So sagt man bei uns.
Frage: wollen wir uns über Kunst und Architektur
oder aber über Essen&Trinken unterhalten?
Ein ernst zu nehmender Gastrokritiker ist aus Ihnen
noch lange nicht geworden.
Christa Mondorf
Darüber haben nicht Sie zu entscheiden, sondern jene Leitmedien, die mich beschäftigen. Ihre Meinung steht Ihnen zu, Gewicht kann ich nicht erkennen. Oberflächliche Kritik ohne detailliertes Aufzählen der Beschwerdegründe werden an Bord nicht gerne gesehen. Kunst und Architektur kommen in beiden Geschichten nicht vor..
Korrektur: „zu beurteilen“. Nicht „zu entscheiden“
Kann ja alles sein, ich war vor 2 Jahren in der Weinbar Rutz, wir bestellten das Menü “ rette die deutsche Esskultur “ Oder so ähnlich .
Also jetzt mal ehrlich sowas peinliches habe ich bist jetzt selten erlebt. Ambiente armselig , das Menü auch.
Auch wenn es nur die Weinbar war, sowas geht gar nicht.
Würde mich mal interessieren welche PR Maschinerie hinter dem Laden steht .
Eine gigantische. Milliarden schwer..
Nichts für ungut, aber der Artikel ist nicht sonderlich tiefgründig. Da werden tatsächlich maßgebliche Küchenchefs – Essigbrätlein! – mit anderen zusammengewürfelt, die das bei weitem nicht sind. Im Rutz wird sicher sehr gut gekocht, aber nicht wirklich stilprägend. In der Baiersbronner „Hütte“, der in Tonbach, sitzt dagegen einer, der massiv einen Stil geprägt hat. Wie Wissler. Wie Elverfeld. Ob Krause mal einen Stil prägen wird, schauen wir dann, wenn er mal ein, zwei Jahre im Ketschauer Hof gekocht haben wird. Die klassische französische Küche ist übrigens mitnichten tot, sondern sie kann, wenn sie behutsam weiterentwickelt wird, mehr Komplexität auf dem Teller schaffen, als es die Modernisten sich träumen lassen. In Frankreich machen das gerade einige vor. Adressen liefere ich gern.

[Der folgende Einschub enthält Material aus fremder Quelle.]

-- ==== Sys2Proof/Machine/ExecGuard.lean ====
section
/-!
DEFINITION. Meanings: the safety channels (11).
-/

namespace Sys2Proof.Machine

/-- KEEP_ALIVE_LOSS (R274): The SDC keep-alive stops for 1 ms; the low-side switches turn off and EN clears. -/
def execKeepAliveLoss (s : State) : Host.Outcome State Fault Refusal :=
  s.lift keepAliveLossDev

/-- CARRIER_LOSS (R279): The Girdle carrier is absent at an input for the loss time; at the head HWL sets and the outputs de-energise. -/
def execCarrierLoss (s : State) : Host.Outcome State Fault Refusal :=
  s.lift carrierLossDev

/-- CARRIER_PRESENT (R279): The Girdle carrier returns at an input, which lets paused plans resume at the next plan period. -/
def execCarrierPresent (s : State) (time : Nat := 0) : Host.Outcome State Fault Refusal :=
  s.lift (carrierPresentDev time)

/-- SDC_ENABLE (R276): A host write of SDC_CTRL.EN sets or clears the low-side enable of the head. -/
def execSdcEnable (en : Bool) (s : State) : Host.Outcome State Fault Refusal :=
  s.lift (Dev.actWrite (SDC_CTRL_EN .L) (sdcEnableDev en))

/-- SDC_LATCH_RESET (R290): A write of SDC_CTRL.LRST clears HWL if its conditions hold, and is otherwise refused. -/
def execSdcLatchReset (s : State) (time : Nat := 0) : Host.Outcome State Fault Refusal :=
  s.lift (Dev.actWrite (SDC_CTRL_LRST .L) (sdcLatchResetDev time))

/-- PROCESSOR_LATCH_RESET (R290): A write of FW_PPCTRL.LRST clears the processor latch if the cells are inside the limits, and is otherwise refused. -/
def execProcessorLatchReset (s : State) (time : Nat := 0) : Host.Outcome State Fault Refusal :=
  s.lift (Dev.actWrite FW_PPCTRL_LRST (processorLatchResetDev time))

/-- DARK_PULSE_START (R277): At the scheduled instant the head turns one SDC switch off for DPW µs. -/
def execDarkPulseStart (sw : SdcSw) (s : State) : Host.Outcome State Fault Refusal :=
  s.lift (darkPulseStartDev sw)

/-- DARK_PULSE_END (R277): DPW ends; the readback is judged for stuck-on and the switch turns on again. -/
def execDarkPulseEnd (sw : SdcSw) (offReached : Bool) (s : State) : Host.Outcome State Fault Refusal :=
  s.lift (darkPulseEndDev sw offReached)

/-- DARK_PULSE_RETURN_TIMEOUT (R277): 50 µs after the turn-on, the line is judged for return to its on level. -/
def execDarkPulseReturnTimeout (sw : SdcSw) (onReached : Bool) (s : State) : Host.Outcome State Fault Refusal :=
  s.lift (darkPulseReturnTimeoutDev sw onReached)

/-- LINE_TEST_SPAN (R278): A 10 ms span of open-line or off-level condition ends as a failed test, and two in a row confirm the fault. -/
def execLineTestSpan (sw : SdcSw) (openLine : Bool) (s : State) (joined : Bool := false) : Host.Outcome State Fault Refusal :=
  s.lift (lineTestSpanDev sw openLine joined)

/-- SDC_FAULT_CLEAR (R278): Every test of a faulted SDC channel has passed for 10 s, and the channel fault clears. -/
def execSdcFaultClear (c : Chan) (s : State) : Host.Outcome State Fault Refusal :=
  s.lift (sdcFaultClearDev c)

/-- GAP_SLOT (R280): At its slot MTICK, a device blanks its Girdle output for 8 µs. -/
def execGapSlot (s : State) : Host.Outcome State Fault Refusal :=
  s.lift gapSlotDev

/-- GAP_CHECK (R280): 200 µs after a slot, the head judges whether the expected gap arrived. -/
def execGapCheck (pos : Nat) (arrived : Bool) (s : State) : Host.Outcome State Fault Refusal :=
  s.lift (gapCheckDev pos arrived)

/-- CHANNEL_FAULT_CLEAR (R284): A cause reports healthy for 10 windows or 1 s, its channel fault clears and DEGRADED may end. -/
def execChannelFaultClear (c : Chan) (s : State) : Host.Outcome State Fault Refusal :=
  s.lift (channelFaultClearDev c)

/-- GRACE_TIMER_EXPIRY (R285): The grace timer expires; TTRIP is asserted, the latch sets and the device enters SAFE. -/
def execGraceTimerExpiry (s : State) : Host.Outcome State Fault Refusal :=
  s.lift graceTimerExpiryDev

/-- SDC_GRACE_WRITE (R288): A write of SDC_GRACE.TG shortens the grace time, including a running timer, or is ignored if larger. -/
def execSdcGraceWrite (v : Word) (s : State) : Host.Outcome State Fault Refusal :=
  s.lift (Dev.actWrite (SDC_GRACE_TG .L) (sdcGraceWriteDev v))

/-- SDC_SAVE (R296): A write of SDC_NV.SAVE stores SDC and GRD group 0 in NVM, or queues one further save. -/
def execSdcSave (s : State) : Host.Outcome State Fault Refusal :=
  s.lift (Dev.actWrite (SDC_NV_SAVE .L) sdcSaveDev)

/-- SDC_SAVE_DONE (R296): An NVM save of SDC and GRD group 0 ends, and any queued save starts. -/
def execSdcSaveDone (ok : Bool) (s : State) : Host.Outcome State Fault Refusal :=
  s.lift (sdcSaveDoneDev ok)

/-- GUARD_FRAME_SEND (R286): Every GPER ms a member that runs the MONITOR services sends a guard frame. -/
def execGuardFrameSend (s : State) : Host.Outcome State Fault Refusal :=
  s.lift guardFrameSendDev

/-- GUARD_LOSS (R286): No guard frame arrives from a member for 3 × GPER + 10 ms, and the head records a processor-channel fault. -/
def execGuardLoss (pos : Nat) (s : State) : Host.Outcome State Fault Refusal :=
  s.lift (guardLossDev pos)

/-- MEM_SCRUB (R292): Lathe scrubs its data and code every 200 ms; a corrected error raises an event, and an uncorrectable one starts a warm reset. -/
def execMemScrub (o : ScrubObs) (s : State) : Host.Outcome State Fault Refusal :=
  s.lift (memScrubDev o)

/-- TRIP_REPEAT (R353): Every GPER ms while a trip holds, the member sends TRIP again on both ports. -/
def execTripRepeat (s : State) : Host.Outcome State Fault Refusal :=
  s.lift tripRepeatDev

end Sys2Proof.Machine
end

Mich hat in letzter Zeit – die Captain-Favoriten kenne ich ebenfalls – Thieltges besonders beeindruckt, obwohl ich mich über Jahre geweigert hatte, in dem etwas überkommemen Ambiente zu sitzen. Aber kochen kann der Mann, ui,ui. Und Frau Brandstetter ist eine vorzügliche Sommelière. Also alles nicht so einfach.
Richtig Herr Fassbender! Es lebe die zeitgemässe Französische Küche.